▶ **Task to carry out**
Copy out all of the records, exactly as they appear.

▶ **Data to use**
/-- The histogram bin of a detector input, by the level it was decided as: 128 bins of 1/16 level unit over -4.0 to +4.0 (R143).
DESIGN CHOICE (log entry 181): a value beyond the span counts in the end bin. -/
def eyeKey (u : Int) (d : Nat) : Nat := 128 * d + (clampInt 0 127 ((u + 2 ^ 27) / 2 ^ 21)).toNat

/-- The end of a block (R120, R123, R134, R136, R138, R140, R141, R143). -/
def Dsp.blockEnd (x : Dsp) (c : RxCtx) (b : Nat) : Dsp :=
  let k := (x.blkN, x.blkErr)
  let good := c.adapting && !x.blkBad && decide (x.gapUntil ≤ b)
  let moved := (x.w - x.blockW).natAbs
  let counts := !x.blkMark || c.incl
  let bins := if counts then x.blkEye.reverse.take x.eyeLeft else []
  { x with
    errs := (k :: x.errs).take 16
    settled := if x.blkMark then x.settled else (x.settled.1 + k.1, x.settled.2 + k.2)
    marked := if x.blkMark then (x.marked.1 + k.1, x.marked.2 + k.2) else x.marked
    newMarked := x.newMarked + x.blkMark.toNat
    grad := if good then addSums x.grad x.blkGrad else x.grad
    gradBlocks := x.gradBlocks + good.toNat
    roll := x.roll.map (fun r => if r.left = 0 then r else { r with
      after := (r.after.1 + k.1, r.after.2 + k.2), left := r.left - 1 })
    steady := if c.tl = 1 ∧ moved ≤ 1073 then x.steady + 1 else 0
    acq := x.acq + 1
    ws := if c.tl = 2 then (x.w :: x.ws).take 1025 else []
    low := if c.tl = 2 ∧ c.lowSnr then x.low + 1 else 0
    blockW := x.w
    eye := bins.foldl addBin x.eye, eyeLeft := x.eyeLeft - bins.length
    blkN := 0, blkErr := 0, blkMark := false, blkBad := false, blkGrad := [], blkEye := [] }

/-! ## The timing loop -/

/-- The loop's update after 32 symbols (R121 to R123): the proportional path moves the position, the integral path the rate word, in
ACQUIRE by at most 1 ppm a block. -/
def Dsp.loopUpdate (x : Dsp) (c : RxCtx) : Dsp :=
  let bw := if c.tl = 1 then 8000 else c.bw
  let w := x.w + Config.loopRate c.rate bw x.mm
  let w := if c.tl = 1 then clampInt (x.blockW - 4294) (x.blockW + 4294) w else w
  { x with pos := ((x.pos : Int) + Config.loopPhase c.rate bw x.mm).toNat, w := clampInt (-wLimit) wLimit w, mm := 0 }

/-! ## One symbol -/

/-- The gradient of a symbol's squared error by coefficient, with the sign that reduces it (R134): 41 FFE places, the DFE tap, the
sequence detector's two, the four levels. -/
def symbolGrad (b : EqBank) (ys : List (Option Int)) (e : Int) (d : Nat) (d1 d2 : Option Nat) : List Int :=
  (List.range 41).map (fun j => -e * ((ys[j]?).join).getD 0) ++
    [e * levelOf b d1, e * levelOf b d1, e * levelOf b d2] ++ (List.range 4).map (fun k => if k = d then e else 0)

/-- The symbol under the cursor leaves the equaliser (R120, R121, R127, R128, R138 to R143). -/
def Dsp.equalise (x : Dsp) (c : RxCtx) : Dsp :=
  let i := x.sym - 11
  let b := i / 256
  let gap := ((x.ys[10]?).join).isNone
  -- the first symbol after a discard gap: 16 blocks from the next boundary on are marked and out of the gradient (R68, R134)
  let x := if !gap && x.inGap then
      { (x.markFor ((i + 255) / 256) ((i + 255) / 256)) with gapUntil := (i + 255) / 256 + 16 }
    else x
  let f : Option Int := if gap then none else some (ffeOut c.bank x.ys)
  let u : Option Int := f.map (fun f => f - feedback c.bank x.d1 x.d2)
  let d : Option Nat := u.map (sliceLevel c.bank)
  let e : Int := u.getD 0 - levelOf c.bank d * 2 ^ 18
  let mark := c.tl != 2 || c.settling || x.inRun b
  let x := { x with
    trace := if c.trace then u.getD 0 :: x.trace else x.trace
    inGap := gap
    mm := if gap then 0 else x.mm + u.getD 0 * levelOf c.bank x.d1 - x.u1.getD 0 * levelOf c.bank d
    blkN := x.blkN + (!gap).toNat, blkErr := x.blkErr + (if gap then 0 else distSq e)
    blkMark := x.blkMark || mark, blkBad := x.blkBad || gap || !c.adapting
    marks := if mark ∧ x.marks.head? ≠ some b then (b :: x.marks).take 100 else x.marks
    blkGrad := match d with
      | some k => if c.adapting then addSums x.blkGrad (symbolGrad c.bank x.ys e k x.d1 x.d2) else x.blkGrad
      | none => x.blkGrad
    blkEye := match d with
      | some k => if 0 < x.eyeLeft then eyeKey (u.getD 0) k :: x.blkEye else x.blkEye
      | none => x.blkEye
    d1 := d, d2 := x.d1, u1 := u }
  let x := x.detect c.bank f u
  let x := if (i + 1) % 32 = 0 ∧ (c.tl = 1 ∨ c.tl = 2) ∧ !gap then x.loopUpdate c else x
  if (i + 1) % 256 = 0 then x.blockEnd c b else x

/-- One symbol of the resampler (R118, R120, R130): the output, negated under LINE.RX_INVERT from a block boundary on, enters the
equaliser, and the position advances by the step. -/
def Dsp.symbol (c : RxCtx) (x : Dsp) : Dsp :=
  let inv := if x.sym % 256 = 0 then c.invert else x.inv
  let y := (x.interpolate c.rate).map (fun v => if inv then -v else v)
  let x : Dsp := { x with inv := inv, sym := x.sym + 1, pos := x.pos + stepOf c.rate x.w, ys := (y :: x.ys).take 41 }
  if x.sym < 11 then x else x.equalise c

/-- The symbols that the samples so far give, at most `fuel` of them. -/
def Dsp.emit (c : RxCtx) (x : Dsp) : Nat → Dsp
  | 0 => x
  | n + 1 => if x.pos / 2 ^ 32 + 5 < x.top then (x.symbol c).emit c n else x

/-- A 64-sample word reaches the resampler, or is discarded in an overrun's gap (R68, R118); an idle loop emits nothing. -/
def Dsp.word (c : RxCtx) (x : Dsp) (ws : List Int) : Dsp :=
  let vs : List (Option Int) := if 0 < x.gapWords then ws.map (fun _ => none) else ws.map some
  let x : Dsp := { x with samp := (vs.reverse ++ x.samp).take 96, top := x.top + ws.length, gapWords := x.gapWords - 1 }
  if c.tl = 0 then x
  else
    let y := x.emit c 80
    { y with out := y.out.take 20480 }

/-- The loop starts from IDLE (R120, R123): every symbol of the path is new, and the position is that of the next sample. -/
def Dsp.restart (x : Dsp) : Dsp :=
  { samp := x.samp, top := x.top, gapWords := x.gapWords, pos := x.top * 2 ^ 32, settled := x.settled, marked := x.marked
    newMarked := x.newMarked }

▶ **Answer to the exercise**
/-- The histogram bin of a detector input, by the level it was decided as: 128 bins of 1/16 level unit over -4.0 to +4.0 (R143).
DESIGN CHOICE (log entry 181): a value beyond the span counts in the end bin. -/
def eyeKey (u : Int) (d : Nat) : Nat := 128 * d + (clampInt 0 127 ((u + 2 ^ 27) / 2 ^ 21)).toNat

/-- The end of a block (R120, R123, R134, R136, R138, R140, R141, R143). -/
def Dsp.blockEnd (x : Dsp) (c : RxCtx) (b : Nat) : Dsp :=
  let k := (x.blkN, x.blkErr)
  let good := c.adapting && !x.blkBad && decide (x.gapUntil ≤ b)
  let moved := (x.w - x.blockW).natAbs
  let counts := !x.blkMark || c.incl
  let bins := if counts then x.blkEye.reverse.take x.eyeLeft else []
  { x with
    errs := (k :: x.errs).take 16
    settled := if x.blkMark then x.settled else (x.settled.1 + k.1, x.settled.2 + k.2)
    marked := if x.blkMark then (x.marked.1 + k.1, x.marked.2 + k.2) else x.marked
    newMarked := x.newMarked + x.blkMark.toNat
    grad := if good then addSums x.grad x.blkGrad else x.grad
    gradBlocks := x.gradBlocks + good.toNat
    roll := x.roll.map (fun r => if r.left = 0 then r else { r with
      after := (r.after.1 + k.1, r.after.2 + k.2), left := r.left - 1 })
    steady := if c.tl = 1 ∧ moved ≤ 1073 then x.steady + 1 else 0
    acq := x.acq + 1
    ws := if c.tl = 2 then (x.w :: x.ws).take 1025 else []
    low := if c.tl = 2 ∧ c.lowSnr then x.low + 1 else 0
    blockW := x.w
    eye := bins.foldl addBin x.eye, eyeLeft := x.eyeLeft - bins.length
    blkN := 0, blkErr := 0, blkMark := false, blkBad := false, blkGrad := [], blkEye := [] }

/-! ## The timing loop -/

/-- The loop's update after 32 symbols (R121 to R123): the proportional path moves the position, the integral path the rate word, in
ACQUIRE by at most 1 ppm a block. -/
def Dsp.loopUpdate (x : Dsp) (c : RxCtx) : Dsp :=
  let bw := if c.tl = 1 then 8000 else c.bw
  let w := x.w + Config.loopRate c.rate bw x.mm
  let w := if c.tl = 1 then clampInt (x.blockW - 4294) (x.blockW + 4294) w else w
  { x with pos := ((x.pos : Int) + Config.loopPhase c.rate bw x.mm).toNat, w := clampInt (-wLimit) wLimit w, mm := 0 }

/-! ## One symbol -/

/-- The gradient of a symbol's squared error by coefficient, with the sign that reduces it (R134): 41 FFE places, the DFE tap, the
sequence detector's two, the four levels. -/
def symbolGrad (b : EqBank) (ys : List (Option Int)) (e : Int) (d : Nat) (d1 d2 : Option Nat) : List Int :=
  (List.range 41).map (fun j => -e * ((ys[j]?).join).getD 0) ++
    [e * levelOf b d1, e * levelOf b d1, e * levelOf b d2] ++ (List.range 4).map (fun k => if k = d then e else 0)

/-- The symbol under the cursor leaves the equaliser (R120, R121, R127, R128, R138 to R143). -/
def Dsp.equalise (x : Dsp) (c : RxCtx) : Dsp :=
  let i := x.sym - 11
  let b := i / 256
  let gap := ((x.ys[10]?).join).isNone
  -- the first symbol after a discard gap: 16 blocks from the next boundary on are marked and out of the gradient (R68, R134)
  let x := if !gap && x.inGap then
      { (x.markFor ((i + 255) / 256) ((i + 255) / 256)) with gapUntil := (i + 255) / 256 + 16 }
    else x
  let f : Option Int := if gap then none else some (ffeOut c.bank x.ys)
  let u : Option Int := f.map (fun f => f - feedback c.bank x.d1 x.d2)
  let d : Option Nat := u.map (sliceLevel c.bank)
  let e : Int := u.getD 0 - levelOf c.bank d * 2 ^ 18
  let mark := c.tl != 2 || c.settling || x.inRun b
  let x := { x with
    trace := if c.trace then u.getD 0 :: x.trace else x.trace
    inGap := gap
    mm := if gap then 0 else x.mm + u.getD 0 * levelOf c.bank x.d1 - x.u1.getD 0 * levelOf c.bank d
    blkN := x.blkN + (!gap).toNat, blkErr := x.blkErr + (if gap then 0 else distSq e)
    blkMark := x.blkMark || mark, blkBad := x.blkBad || gap || !c.adapting
    marks := if mark ∧ x.marks.head? ≠ some b then (b :: x.marks).take 100 else x.marks
    blkGrad := match d with
      | some k => if c.adapting then addSums x.blkGrad (symbolGrad c.bank x.ys e k x.d1 x.d2) else x.blkGrad
      | none => x.blkGrad
    blkEye := match d with
      | some k => if 0 < x.eyeLeft then eyeKey (u.getD 0) k :: x.blkEye else x.blkEye
      | none => x.blkEye
    d1 := d, d2 := x.d1, u1 := u }
  let x := x.detect c.bank f u
  let x := if (i + 1) % 32 = 0 ∧ (c.tl = 1 ∨ c.tl = 2) ∧ !gap then x.loopUpdate c else x
  if (i + 1) % 256 = 0 then x.blockEnd c b else x

/-- One symbol of the resampler (R118, R120, R130): the output, negated under LINE.RX_INVERT from a block boundary on, enters the
equaliser, and the position advances by the step. -/
def Dsp.symbol (c : RxCtx) (x : Dsp) : Dsp :=
  let inv := if x.sym % 256 = 0 then c.invert else x.inv
  let y := (x.interpolate c.rate).map (fun v => if inv then -v else v)
  let x : Dsp := { x with inv := inv, sym := x.sym + 1, pos := x.pos + stepOf c.rate x.w, ys := (y :: x.ys).take 41 }
  if x.sym < 11 then x else x.equalise c

/-- The symbols that the samples so far give, at most `fuel` of them. -/
def Dsp.emit (c : RxCtx) (x : Dsp) : Nat → Dsp
  | 0 => x
  | n + 1 => if x.pos / 2 ^ 32 + 5 < x.top then (x.symbol c).emit c n else x

/-- A 64-sample word reaches the resampler, or is discarded in an overrun's gap (R68, R118); an idle loop emits nothing. -/
def Dsp.word (c : RxCtx) (x : Dsp) (ws : List Int) : Dsp :=
  let vs : List (Option Int) := if 0 < x.gapWords then ws.map (fun _ => none) else ws.map some
  let x : Dsp := { x with samp := (vs.reverse ++ x.samp).take 96, top := x.top + ws.length, gapWords := x.gapWords - 1 }
  if c.tl = 0 then x
  else
    let y := x.emit c 80
    { y with out := y.out.take 20480 }

/-- The loop starts from IDLE (R120, R123): every symbol of the path is new, and the position is that of the next sample. -/
def Dsp.restart (x : Dsp) : Dsp :=
  { samp := x.samp, top := x.top, gapWords := x.gapWords, pos := x.top * 2 ^ 32, settled := x.settled, marked := x.marked
    newMarked := x.newMarked }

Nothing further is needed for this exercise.